It is interesting that the clade 2 specific ExoU production is encoded in a mobile genetic element since it could be expected that this would lead to genomic instability that could hardly result in the perpetuation of the second-largest P. aeruginosa phylogroup. A plausible explanation for the stable maintenance of ExoU production in clade 2 strains is that the production of this exotoxin encoded in the PAPI-2 pathogenicity island is an important virulence trait [28] that is under positive selection. In this respect, it has been reported that ExoU is the most toxic of the T3SS effectors [29]. Another requisite for the fixation of clade 2 genomic constitution is that recombination between this phylogroup and clade 1 is low, as has been reported previously [16].

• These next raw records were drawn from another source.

def PktOp.operand : PktOp → Word × Word
  | .atom _ x y .. => (x, y)
  | .tst x _ => (x, 0)
  | .amax x _ => (x, 0)
  | _ => (0, 0)

/-- The ports of an ACAS that has compared equal, and so written, have a write to confirm (R295, R304). -/
def State.casWrote (s : State) (p : Packet) (old : Word) : State :=
  let (x, y) := p.op.operand
  if p.op.isCas && (atomCompute p.op.atomCode old x y).1.isSome then s.modCore p.src fun k => k.carried (s.portsOf p) else s

/-- The atomic of a packet performed (R245, R247): its reply holds the old value. A flag word that answers with an error
makes the reply an error response, with the step standing. -/
def State.performAtom (s : State) (p : Packet) : State :=
  match p.parts with
  | [] => s
  | w :: _ =>
    let (x, y) := p.op.operand
    match s.atomAt w.addr p.op.atomCode x y with
    | none => s.setPacket (p.failAt p.va)
    | some (old, g, s) =>
      let s := s.casWrote p old
      let p := { p with stage := .reply, parts := [], got := [(wordAddr w.addr, old)], flags := g }
      let h := s.homeKind w.addr
      match h with
      | .svl _ => s.setPacket p
      | _ =>
        let f := h.frond p.src
        match s.orFlags p.src f g with
        | some s => s.setPacket p
        | none =>
          let word := (s.launchOf p.src).elim 0 (·.flagWord f)
          s.setPacket { p.failAt p.va with logged := BitVec.ofNat 64 word }

/-- An atomic with those that routers merged into it, in order (R250, R251). -/
def State.performMerged (s : State) (p : Packet) : State :=
  p.merged.foldl (fun s n => match s.packet? n with | none => s | some q => s.performAtom { q with parts := p.parts })
    (s.performAtom p)

/-- One word access of a packet (R248). A read of the own scratchpad sees the core's own stores (R102, R298). -/
def State.performPart (s : State) (p : Packet) (w : Part) (rest : List Part) : State :=
  let go := fun (p : Packet) => { p with parts := rest, stage := if rest.isEmpty then .reply else p.stage }
  if w.mask = 0 then
    match s.readHome w.addr with
    | none => s.setPacket (p.failAt (p.failVa w.addr))
    | some v =>
      let v := if p.own then s.seen p (wordAddr w.addr) v else v
      (s.noteRead w.addr).setPacket (go { p with got := p.got ++ [(wordAddr w.addr, v)] })
  else
    match s.writeHome w.addr w.mask w.data with
    | none => s.setPacket (p.failAt (p.failVa w.addr))
    | some s => s.setPacket (go { p with got := p.got ++ [(wordAddr w.addr, 0)] })

/-- TSTAT's word (R144). -/
def LoftEntry.statWord (e : LoftEntry) (name : Word) : Word :=
  let st := match e.state with
    | .free => 0
    | .value => 1
    | .suspended => 2
    | .blackhole => 3
  let level := match e.level with
    | .S => 0
    | .H => 1
    | .X => 2
  let rest := if e.state = .free then 0
    else (e.cols - 1) * 2 ^ 24 + (e.rows - 1) * 2 ^ 12 + e.fmt.code * 2 ^ 7 + level * 2 ^ 5
  BitVec.ofNat 64 (e.gen.toNat * 2 ^ 36 + rest + (if e.gen = nameGen name then 2 ^ 4 else 0) + st)

/-- A loft request of TSTAT at its owner (R144). -/
def State.performStat (s : State) (p : Packet) (name : Word) : State :=
  let e := s.entry (nameOwner p.src name) (nameSlot name)
  s.setPacket { p with stage := .reply, got := [(0, e.statWord name)] }

/-- R155, the checks of a copy's destination at its loft when the copy starts: the reason that refuses it; `frame` is the tile
that was in evaluation when the copy was issued. -/
def State.destReason (s : State) (frame : Option (Nat × Nat)) (c : Nat) (n : Word) : Option Nat :=
  let t := nameOwner c n
  let e := s.entry t (nameSlot n)
  if e.gen ≠ nameGen n ∨ e.state = .free then some 0x07
  else if s.copyWritable frame c t (nameSlot n) then none else some 0x08

/-- R155: whether the tile of a name is stale or FREE, at the loft that core `c` finds. -/
def State.staleName (s : State) (c : Nat) (n : Word) : Bool :=
  let e := s.entry (nameOwner c n) (nameSlot n)
  e.gen != nameGen n || e.state == .free

/-- The next word of an engine's write. A word of a copy that arrives after its destination was freed is refused (R163). -/
def State.performWrite (s : State) (p : Packet) (w : Part) (rest : List Part) : State :=
  match p.op with
  | .engWrite (.copy _) _ name _ _ =>
    if s.staleName p.src name then s.setPacket { p with stage := .reply, parts := [], bad := 0x07 } else s.performPart p w rest
  | _ => s.performPart p w rest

Strain PA14 contains another pathogenicity island, PAPI-1, that is larger than PAPI-2 and is not present in strain PAO1 [26,28]. However, this pathogenicity island is a mobile genetic element [30] that is present in strains belonging to both clades 1 and 2, and thus is not phylogenetically relevant.
We decided not to use exoU and other genes encoded in the PAPI-2 pathogenicity island to screen for strains belonging to clade 2 among the 4955 P. aeruginosa genomes in the PsGenDatab to avoid the use of a gene encoded in a transposable element. Instead, we decided to use PA14_14300, one of the genes near spcS in the PA14 chromosome that is absent in PAO1 (Figure 1). To validate whether PA14_14300 was a good marker for strains belonging to clade 2, we determined the presence of this gene among 183 strains that contain exoU and lack exoS–which were reported to belong to this phylogroup–using a whole genome phylogenomic approach [16], and found the gene in all of them.

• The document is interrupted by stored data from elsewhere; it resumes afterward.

-- ==== Sys2Proof/Machine/Jets.lean ====
section
/-! DEFINITION. JSEED, JCONST, JEXT, JEXT.d and JINS (R217, R218). -/
namespace Sys2Proof.Machine

/-- JSEED, JCONST: a jet destination and one single source; `f` gives coefficient c ≥ 1. -/
def jetSeed (i : Instr) (f : Nat → Word32) (x : Option Pfx) (r : R2) (s : State) : State :=
  let order := s.me.order
  s.issueLegal i (jetAligned order r.d)
      { traps := policy r.pa [.v r.a], waits := .v r.a :: group order r.d } fun s => s.modMe fun k =>
    let mask := k.lanes x
    let va := k.vr r.a
    (k.writeCoeffs order r.d mask (pfxMz x)
      (fun i => (List.range (order + 1)).map fun c => (if c = 0 then va.at i else f c, 0))).advance (pfxBytes x)

def execJseed (x : Option Pfx) (r : R2) (s : State) : Out :=
  .next (jetSeed (.jseed x r) (fun c => if c = 1 then 0x3F800000 else 0) x r s)
def execJconst (x : Option Pfx) (r : R2) (s : State) : Out := .next (jetSeed (.jconst x r) (fun _ => 0) x r s)

/-- The uses of JEXT and JEXT.d: only coefficient c of the a group, and nothing where c > k (R206). -/
def jextUses (order : Nat) (d a : Reg) (c : Fin 8) (p : Bool) : Uses :=
  if c.val ≤ order then { traps := policy p [.v (regUp a c.val)], waits := [.v (regUp a c.val), .v d] }
  else { traps := [], waits := [.v d] }

/-- JEXT, JEXT.d: `f` acts on the lane's coefficient; +0 where c > k. -/
def jetExtract (i : Instr) (legal : Bool) (mode : RoundMode) (f : RoundMode → Nat → Word32 → Word32 × FlagBits)
    (x : Option Pfx) (d a : Reg) (c : Fin 8) (p : Bool) (s : State) : State :=
  let order := s.me.order
  s.issueLegal i (legal && jetAligned order a) (jextUses order d a c p) fun s => s.modMe fun k =>
    k.perform x mode 0 d [regUp a c.val] fun l => [if c.val ≤ order then f l.mode l.draw (l.src0 0) else (0, 0)]

def factorial : Nat → Nat
  | 0 => 1
  | n + 1 => (n + 1) * factorial n

def execJext (x : Option Pfx) (d a : Reg) (c : Fin 8) (p : Bool) (s : State) : Out :=
  .next (jetExtract (.jext x d a c p) true .rne (fun _ _ v => (v, 0)) x d a c p s)
def execJextD (x : Option Pfx) (d a : Reg) (c : Fin 8) (p : Bool) (s : State) : Out :=
  .next (jetExtract (.jextD x d a c p) (s.me.modeOf x).isSome ((s.me.modeOf x).getD .rne)
    (fun m r v => fmul32 m r (fpNat (factorial c.val)) v) x d a c p s)

/-- JINS (R218): with c > k it writes nothing and waits for no destination. DESIGN CHOICE (log entry 72): with c ≤ k it waits
for the register that it writes alone, and under mz = 1 it writes +0 to that one alone. -/
def jetInsert (i : Instr) (x : Option Pfx) (d a : Reg) (c : Fin 8) (p : Bool) (s : State) : State :=
  let order := s.me.order
  let r := regUp d c.val
  s.issueLegal i (jetAligned order d)
      { traps := policy p [.v a], waits := .v a :: if c.val ≤ order then [.v r] else [] } fun s => s.modMe fun k =>
    if c.val ≤ order then
      (k.setV r (maskedReg (k.lanes x) (pfxMz x) (fun i => (k.vr a).at i) (k.vr r))).advance (pfxBytes x)
    else k.advance (pfxBytes x)

def execJins (x : Option Pfx) (d a : Reg) (c : Fin 8) (p : Bool) (s : State) : Out :=
  .next (jetInsert (.jins x d a c p) x d a c p s)

end Sys2Proof.Machine
end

To track the strains belonging to clades 1 and 2 in the 4955 P. aeruginosa genomes in the PsGenDatab, we carried out virtual PCR for exoS and a BLAST search for PA14_14300 nucleotide sequences and found that 3487 genomes (70.4%) contained exoS and thus presumably belong to clade 1 (see Supplementary Material Table S1), while 1394 genomes (28.1%) lacked exoS and contained PA14_14300, and thus seem to belong to clade 2 (see Supplementary Material Table S2). This proportion of strains belonging to each of these two clades is similar to that reported in the articles analyzing the genome sequences of hundreds of P. aeruginosa strains [16,17].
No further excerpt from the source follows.